PROBLEM TO SOLVE: Within the material below, locate the line with "(∀ w, S[i]? = some w → stackDuplicate" and the line with "(stackPop S = .error", then return those two lines and all lines between them, exactly as written.

[SUPPLIED RECORDS]

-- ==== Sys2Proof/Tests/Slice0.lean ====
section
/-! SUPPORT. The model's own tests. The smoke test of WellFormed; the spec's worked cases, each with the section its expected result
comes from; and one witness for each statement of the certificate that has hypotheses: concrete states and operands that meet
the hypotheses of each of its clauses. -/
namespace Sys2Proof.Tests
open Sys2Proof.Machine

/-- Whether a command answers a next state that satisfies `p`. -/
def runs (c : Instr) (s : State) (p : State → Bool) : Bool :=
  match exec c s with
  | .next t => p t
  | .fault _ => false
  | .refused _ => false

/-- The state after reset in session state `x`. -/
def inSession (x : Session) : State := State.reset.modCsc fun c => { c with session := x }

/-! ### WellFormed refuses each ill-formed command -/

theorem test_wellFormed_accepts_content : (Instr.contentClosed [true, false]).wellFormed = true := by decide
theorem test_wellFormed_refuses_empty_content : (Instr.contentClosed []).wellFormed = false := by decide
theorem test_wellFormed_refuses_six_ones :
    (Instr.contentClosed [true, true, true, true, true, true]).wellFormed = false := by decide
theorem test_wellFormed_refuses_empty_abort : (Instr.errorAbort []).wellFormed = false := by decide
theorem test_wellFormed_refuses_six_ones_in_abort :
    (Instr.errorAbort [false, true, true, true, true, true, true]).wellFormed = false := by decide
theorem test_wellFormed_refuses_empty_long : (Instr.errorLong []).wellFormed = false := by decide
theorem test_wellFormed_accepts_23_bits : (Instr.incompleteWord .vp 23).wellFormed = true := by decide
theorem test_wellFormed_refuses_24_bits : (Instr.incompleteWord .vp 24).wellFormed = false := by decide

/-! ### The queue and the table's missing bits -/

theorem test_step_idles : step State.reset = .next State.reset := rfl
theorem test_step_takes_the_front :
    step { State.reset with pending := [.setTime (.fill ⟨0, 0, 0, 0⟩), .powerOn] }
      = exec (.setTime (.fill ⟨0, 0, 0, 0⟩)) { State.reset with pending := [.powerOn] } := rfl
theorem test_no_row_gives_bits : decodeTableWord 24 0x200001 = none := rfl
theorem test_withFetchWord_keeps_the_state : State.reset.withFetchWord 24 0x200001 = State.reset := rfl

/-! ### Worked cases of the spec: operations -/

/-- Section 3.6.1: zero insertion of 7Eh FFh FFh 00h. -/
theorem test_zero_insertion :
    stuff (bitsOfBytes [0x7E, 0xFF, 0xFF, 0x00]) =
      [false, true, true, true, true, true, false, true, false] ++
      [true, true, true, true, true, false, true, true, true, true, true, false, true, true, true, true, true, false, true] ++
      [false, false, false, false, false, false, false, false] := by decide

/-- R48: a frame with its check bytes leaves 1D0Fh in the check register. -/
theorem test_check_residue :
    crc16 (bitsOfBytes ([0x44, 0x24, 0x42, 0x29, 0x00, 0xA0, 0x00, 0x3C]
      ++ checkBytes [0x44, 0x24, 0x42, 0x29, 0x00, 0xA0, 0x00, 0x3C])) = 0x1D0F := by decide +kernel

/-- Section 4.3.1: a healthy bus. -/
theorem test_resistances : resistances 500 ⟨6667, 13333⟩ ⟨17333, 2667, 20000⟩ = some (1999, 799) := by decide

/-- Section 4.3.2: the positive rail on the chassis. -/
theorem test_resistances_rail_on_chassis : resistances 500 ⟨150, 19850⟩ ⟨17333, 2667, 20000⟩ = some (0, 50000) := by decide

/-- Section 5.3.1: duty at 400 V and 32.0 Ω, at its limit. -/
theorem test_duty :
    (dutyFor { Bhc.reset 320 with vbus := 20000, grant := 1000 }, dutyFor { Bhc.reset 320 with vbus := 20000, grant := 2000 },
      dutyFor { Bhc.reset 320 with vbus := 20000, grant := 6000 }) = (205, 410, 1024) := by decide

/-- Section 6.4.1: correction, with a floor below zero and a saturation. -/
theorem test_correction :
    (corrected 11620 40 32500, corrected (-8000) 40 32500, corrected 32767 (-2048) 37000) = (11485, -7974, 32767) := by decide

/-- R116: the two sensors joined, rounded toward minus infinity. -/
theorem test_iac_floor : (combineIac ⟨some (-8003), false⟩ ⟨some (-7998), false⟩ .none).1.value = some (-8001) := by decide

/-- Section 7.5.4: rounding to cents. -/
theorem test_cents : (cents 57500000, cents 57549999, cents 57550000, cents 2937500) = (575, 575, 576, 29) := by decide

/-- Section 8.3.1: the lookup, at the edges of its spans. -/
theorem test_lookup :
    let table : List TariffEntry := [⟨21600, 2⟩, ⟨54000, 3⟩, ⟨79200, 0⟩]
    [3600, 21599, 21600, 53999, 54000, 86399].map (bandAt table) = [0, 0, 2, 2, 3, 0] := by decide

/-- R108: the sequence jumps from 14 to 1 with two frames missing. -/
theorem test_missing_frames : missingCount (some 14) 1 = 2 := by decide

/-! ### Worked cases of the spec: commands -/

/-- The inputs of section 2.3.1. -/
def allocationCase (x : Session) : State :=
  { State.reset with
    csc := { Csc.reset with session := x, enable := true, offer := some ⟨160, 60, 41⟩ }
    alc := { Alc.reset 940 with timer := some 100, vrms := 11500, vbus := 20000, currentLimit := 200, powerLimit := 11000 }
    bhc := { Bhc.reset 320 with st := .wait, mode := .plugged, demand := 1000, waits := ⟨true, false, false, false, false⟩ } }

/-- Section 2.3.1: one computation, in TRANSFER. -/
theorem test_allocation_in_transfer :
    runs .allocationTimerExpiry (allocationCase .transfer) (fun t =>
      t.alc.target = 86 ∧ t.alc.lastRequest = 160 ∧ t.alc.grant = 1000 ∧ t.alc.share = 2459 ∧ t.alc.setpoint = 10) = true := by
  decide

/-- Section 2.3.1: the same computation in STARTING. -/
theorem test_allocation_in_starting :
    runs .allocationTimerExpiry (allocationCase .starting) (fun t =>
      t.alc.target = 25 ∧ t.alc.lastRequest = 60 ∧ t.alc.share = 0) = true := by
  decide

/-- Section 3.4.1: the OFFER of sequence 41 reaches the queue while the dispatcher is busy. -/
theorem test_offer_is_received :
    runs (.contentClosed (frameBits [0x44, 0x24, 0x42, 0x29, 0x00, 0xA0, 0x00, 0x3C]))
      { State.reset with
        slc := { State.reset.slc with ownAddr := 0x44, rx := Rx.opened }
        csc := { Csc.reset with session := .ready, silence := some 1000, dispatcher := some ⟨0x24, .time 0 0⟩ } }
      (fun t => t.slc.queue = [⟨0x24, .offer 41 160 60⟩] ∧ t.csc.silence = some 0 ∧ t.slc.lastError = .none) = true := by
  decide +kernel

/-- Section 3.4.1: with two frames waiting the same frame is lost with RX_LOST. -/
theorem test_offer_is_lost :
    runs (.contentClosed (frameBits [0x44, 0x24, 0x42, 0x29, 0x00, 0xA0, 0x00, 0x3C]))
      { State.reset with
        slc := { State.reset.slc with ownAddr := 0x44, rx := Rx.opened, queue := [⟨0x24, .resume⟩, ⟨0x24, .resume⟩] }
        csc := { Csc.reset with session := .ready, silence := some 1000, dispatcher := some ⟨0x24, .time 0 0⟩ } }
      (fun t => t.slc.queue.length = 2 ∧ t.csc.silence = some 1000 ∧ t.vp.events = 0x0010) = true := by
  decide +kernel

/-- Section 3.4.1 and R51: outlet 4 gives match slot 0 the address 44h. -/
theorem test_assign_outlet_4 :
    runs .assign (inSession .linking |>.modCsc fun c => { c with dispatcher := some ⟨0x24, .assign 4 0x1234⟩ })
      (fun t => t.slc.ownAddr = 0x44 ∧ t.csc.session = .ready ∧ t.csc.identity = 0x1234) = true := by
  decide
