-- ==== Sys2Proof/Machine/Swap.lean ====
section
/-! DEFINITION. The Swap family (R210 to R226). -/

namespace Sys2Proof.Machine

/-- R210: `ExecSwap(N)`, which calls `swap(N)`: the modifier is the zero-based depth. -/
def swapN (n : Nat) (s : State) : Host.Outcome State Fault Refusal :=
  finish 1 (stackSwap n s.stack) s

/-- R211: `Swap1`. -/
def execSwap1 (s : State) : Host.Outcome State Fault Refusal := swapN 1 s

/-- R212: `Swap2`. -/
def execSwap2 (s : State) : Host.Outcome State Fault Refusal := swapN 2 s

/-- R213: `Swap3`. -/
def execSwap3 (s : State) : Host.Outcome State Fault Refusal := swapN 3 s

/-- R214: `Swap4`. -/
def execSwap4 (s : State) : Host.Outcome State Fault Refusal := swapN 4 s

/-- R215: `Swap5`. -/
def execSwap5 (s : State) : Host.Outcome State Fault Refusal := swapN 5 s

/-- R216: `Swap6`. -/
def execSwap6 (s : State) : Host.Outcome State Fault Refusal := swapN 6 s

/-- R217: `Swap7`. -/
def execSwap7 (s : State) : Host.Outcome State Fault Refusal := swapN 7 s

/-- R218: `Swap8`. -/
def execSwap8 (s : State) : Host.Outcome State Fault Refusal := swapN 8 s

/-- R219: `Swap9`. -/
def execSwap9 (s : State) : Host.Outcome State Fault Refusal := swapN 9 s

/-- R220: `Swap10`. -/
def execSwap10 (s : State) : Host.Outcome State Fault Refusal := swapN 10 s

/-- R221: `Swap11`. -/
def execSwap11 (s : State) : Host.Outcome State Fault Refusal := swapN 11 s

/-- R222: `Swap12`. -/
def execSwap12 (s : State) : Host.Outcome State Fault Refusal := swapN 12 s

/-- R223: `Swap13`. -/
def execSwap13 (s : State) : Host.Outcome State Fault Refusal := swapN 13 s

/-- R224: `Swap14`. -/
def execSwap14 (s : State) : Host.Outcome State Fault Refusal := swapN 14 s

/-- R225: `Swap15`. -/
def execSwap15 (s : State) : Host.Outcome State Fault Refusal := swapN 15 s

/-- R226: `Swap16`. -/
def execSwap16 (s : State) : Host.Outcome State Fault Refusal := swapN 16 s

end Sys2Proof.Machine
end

[/SUPPLIED RECORDS]
[SUPPLIED RECORDS]

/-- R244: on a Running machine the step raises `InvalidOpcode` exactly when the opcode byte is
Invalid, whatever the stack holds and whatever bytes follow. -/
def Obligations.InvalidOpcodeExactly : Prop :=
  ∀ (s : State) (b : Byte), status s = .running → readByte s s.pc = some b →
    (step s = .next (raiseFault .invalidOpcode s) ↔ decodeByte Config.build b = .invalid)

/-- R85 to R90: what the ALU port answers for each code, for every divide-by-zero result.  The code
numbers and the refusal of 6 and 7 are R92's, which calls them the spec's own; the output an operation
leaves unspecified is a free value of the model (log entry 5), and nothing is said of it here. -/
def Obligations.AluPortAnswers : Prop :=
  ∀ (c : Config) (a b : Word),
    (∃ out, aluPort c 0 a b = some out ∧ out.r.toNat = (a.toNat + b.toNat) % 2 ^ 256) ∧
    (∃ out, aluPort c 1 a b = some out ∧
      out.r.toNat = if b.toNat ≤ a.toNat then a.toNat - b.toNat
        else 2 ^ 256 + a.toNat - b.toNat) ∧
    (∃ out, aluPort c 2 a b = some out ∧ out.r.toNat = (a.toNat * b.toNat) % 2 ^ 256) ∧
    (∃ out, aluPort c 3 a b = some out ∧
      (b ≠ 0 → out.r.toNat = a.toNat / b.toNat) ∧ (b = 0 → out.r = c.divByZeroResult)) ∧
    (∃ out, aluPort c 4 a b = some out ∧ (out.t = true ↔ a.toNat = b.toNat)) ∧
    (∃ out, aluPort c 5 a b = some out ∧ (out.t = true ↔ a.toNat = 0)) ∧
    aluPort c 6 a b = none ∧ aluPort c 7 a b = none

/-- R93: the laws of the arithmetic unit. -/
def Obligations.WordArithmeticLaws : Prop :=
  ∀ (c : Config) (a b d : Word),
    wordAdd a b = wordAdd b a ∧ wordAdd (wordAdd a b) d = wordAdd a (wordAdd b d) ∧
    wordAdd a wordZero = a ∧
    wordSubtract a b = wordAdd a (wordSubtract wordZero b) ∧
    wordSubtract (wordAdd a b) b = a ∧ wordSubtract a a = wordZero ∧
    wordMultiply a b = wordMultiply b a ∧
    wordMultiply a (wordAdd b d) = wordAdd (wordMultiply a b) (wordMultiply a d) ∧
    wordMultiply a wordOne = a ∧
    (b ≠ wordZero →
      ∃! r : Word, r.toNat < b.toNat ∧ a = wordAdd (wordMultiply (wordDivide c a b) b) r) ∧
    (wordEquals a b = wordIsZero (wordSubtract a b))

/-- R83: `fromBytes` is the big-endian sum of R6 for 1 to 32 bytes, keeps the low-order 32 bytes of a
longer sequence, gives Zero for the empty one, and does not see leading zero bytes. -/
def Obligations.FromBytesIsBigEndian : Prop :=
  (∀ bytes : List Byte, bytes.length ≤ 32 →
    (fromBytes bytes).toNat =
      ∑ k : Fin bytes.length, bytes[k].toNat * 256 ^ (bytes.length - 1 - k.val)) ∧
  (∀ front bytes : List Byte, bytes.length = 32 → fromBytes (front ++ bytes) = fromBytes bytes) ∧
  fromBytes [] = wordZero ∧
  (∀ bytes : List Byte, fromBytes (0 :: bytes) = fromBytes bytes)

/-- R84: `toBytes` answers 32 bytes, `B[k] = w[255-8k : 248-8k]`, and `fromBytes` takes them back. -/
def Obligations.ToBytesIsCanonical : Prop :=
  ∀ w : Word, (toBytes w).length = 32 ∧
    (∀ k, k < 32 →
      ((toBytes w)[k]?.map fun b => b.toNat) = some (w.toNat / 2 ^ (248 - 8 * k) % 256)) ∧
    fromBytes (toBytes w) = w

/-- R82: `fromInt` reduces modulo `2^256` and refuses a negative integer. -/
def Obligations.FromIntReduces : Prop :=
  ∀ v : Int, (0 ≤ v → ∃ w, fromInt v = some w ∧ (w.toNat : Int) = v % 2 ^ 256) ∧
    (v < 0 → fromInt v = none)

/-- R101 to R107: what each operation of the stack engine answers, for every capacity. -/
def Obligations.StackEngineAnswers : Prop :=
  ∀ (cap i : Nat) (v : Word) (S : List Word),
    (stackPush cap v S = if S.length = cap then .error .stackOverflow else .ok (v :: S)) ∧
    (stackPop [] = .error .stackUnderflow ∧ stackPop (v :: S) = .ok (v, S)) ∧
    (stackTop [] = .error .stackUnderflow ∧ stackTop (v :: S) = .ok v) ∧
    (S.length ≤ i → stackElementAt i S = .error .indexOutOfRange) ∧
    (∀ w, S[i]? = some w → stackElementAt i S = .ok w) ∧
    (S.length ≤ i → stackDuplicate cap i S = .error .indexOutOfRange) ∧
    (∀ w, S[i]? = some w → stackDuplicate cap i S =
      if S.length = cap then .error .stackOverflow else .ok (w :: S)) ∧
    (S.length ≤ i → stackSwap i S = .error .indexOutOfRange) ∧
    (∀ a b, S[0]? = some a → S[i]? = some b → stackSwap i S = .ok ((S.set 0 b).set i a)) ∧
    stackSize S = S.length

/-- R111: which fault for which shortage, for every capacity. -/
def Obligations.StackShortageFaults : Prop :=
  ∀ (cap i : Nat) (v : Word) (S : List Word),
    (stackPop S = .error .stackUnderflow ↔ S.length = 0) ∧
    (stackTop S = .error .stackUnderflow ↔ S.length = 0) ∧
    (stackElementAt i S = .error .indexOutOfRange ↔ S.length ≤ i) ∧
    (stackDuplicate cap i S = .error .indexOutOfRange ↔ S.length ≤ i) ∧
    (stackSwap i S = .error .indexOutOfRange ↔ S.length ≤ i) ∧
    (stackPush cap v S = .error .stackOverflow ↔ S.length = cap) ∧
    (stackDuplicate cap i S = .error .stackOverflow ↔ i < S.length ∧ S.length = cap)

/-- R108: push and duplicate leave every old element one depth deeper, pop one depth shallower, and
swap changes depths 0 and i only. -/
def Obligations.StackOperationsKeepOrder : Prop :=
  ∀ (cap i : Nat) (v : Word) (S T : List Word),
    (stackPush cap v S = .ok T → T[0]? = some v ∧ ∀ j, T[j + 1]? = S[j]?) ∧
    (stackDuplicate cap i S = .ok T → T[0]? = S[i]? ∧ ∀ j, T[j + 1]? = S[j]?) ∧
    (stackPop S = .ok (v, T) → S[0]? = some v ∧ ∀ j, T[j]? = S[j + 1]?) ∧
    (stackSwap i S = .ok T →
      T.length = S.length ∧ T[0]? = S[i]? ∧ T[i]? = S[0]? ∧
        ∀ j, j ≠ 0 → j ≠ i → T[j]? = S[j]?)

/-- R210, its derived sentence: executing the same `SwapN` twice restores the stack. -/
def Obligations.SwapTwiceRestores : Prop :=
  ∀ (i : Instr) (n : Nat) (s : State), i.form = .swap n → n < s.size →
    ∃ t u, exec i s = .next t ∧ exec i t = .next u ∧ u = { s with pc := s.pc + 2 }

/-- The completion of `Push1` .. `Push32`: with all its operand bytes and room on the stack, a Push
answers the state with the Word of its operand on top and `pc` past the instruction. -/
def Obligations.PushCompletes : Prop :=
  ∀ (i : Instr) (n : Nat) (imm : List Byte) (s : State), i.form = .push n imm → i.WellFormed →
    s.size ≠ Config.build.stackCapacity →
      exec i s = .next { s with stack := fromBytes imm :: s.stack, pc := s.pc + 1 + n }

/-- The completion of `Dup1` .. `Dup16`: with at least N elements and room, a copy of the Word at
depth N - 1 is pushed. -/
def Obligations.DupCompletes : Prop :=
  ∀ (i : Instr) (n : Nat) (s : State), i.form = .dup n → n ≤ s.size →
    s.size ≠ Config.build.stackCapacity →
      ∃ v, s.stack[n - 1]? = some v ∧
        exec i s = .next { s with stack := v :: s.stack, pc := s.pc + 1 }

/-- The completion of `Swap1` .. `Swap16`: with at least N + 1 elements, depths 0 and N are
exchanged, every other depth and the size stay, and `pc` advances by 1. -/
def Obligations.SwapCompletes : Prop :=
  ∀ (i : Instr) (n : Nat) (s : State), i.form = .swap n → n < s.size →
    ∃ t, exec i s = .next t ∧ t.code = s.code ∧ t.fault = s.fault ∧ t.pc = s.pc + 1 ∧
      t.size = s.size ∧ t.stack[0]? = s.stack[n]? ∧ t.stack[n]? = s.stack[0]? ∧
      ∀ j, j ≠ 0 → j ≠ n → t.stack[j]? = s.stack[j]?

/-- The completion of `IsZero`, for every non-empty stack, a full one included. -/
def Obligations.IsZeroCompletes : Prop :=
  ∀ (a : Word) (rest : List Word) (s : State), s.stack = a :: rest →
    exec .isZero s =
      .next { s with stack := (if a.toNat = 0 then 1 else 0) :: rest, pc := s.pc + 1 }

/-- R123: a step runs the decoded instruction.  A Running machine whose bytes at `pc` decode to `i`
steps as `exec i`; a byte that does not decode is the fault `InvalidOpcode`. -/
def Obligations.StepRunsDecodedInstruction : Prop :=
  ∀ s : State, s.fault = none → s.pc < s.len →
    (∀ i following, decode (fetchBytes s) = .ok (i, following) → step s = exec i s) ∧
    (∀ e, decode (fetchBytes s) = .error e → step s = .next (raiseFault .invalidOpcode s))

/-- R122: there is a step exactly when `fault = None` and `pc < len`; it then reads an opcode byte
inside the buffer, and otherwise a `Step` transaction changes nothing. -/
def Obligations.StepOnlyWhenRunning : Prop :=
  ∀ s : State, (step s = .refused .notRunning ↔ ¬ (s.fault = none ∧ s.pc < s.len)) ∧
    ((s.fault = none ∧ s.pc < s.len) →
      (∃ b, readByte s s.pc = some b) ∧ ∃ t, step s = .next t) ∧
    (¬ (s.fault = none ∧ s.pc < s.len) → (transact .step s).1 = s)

[/SUPPLIED RECORDS]

EXERCISE RESPONSE:
    (∀ w, S[i]? = some w → stackDuplicate cap i S =
      if S.length = cap then .error .stackOverflow else .ok (w :: S)) ∧
    (S.length ≤ i → stackSwap i S = .error .indexOutOfRange) ∧
    (∀ a b, S[0]? = some a → S[i]? = some b → stackSwap i S = .ok ((S.set 0 b).set i a)) ∧
    stackSize S = S.length

/-- R111: which fault for which shortage, for every capacity. -/
def Obligations.StackShortageFaults : Prop :=
  ∀ (cap i : Nat) (v : Word) (S : List Word),
    (stackPop S = .error .stackUnderflow ↔ S.length = 0) ∧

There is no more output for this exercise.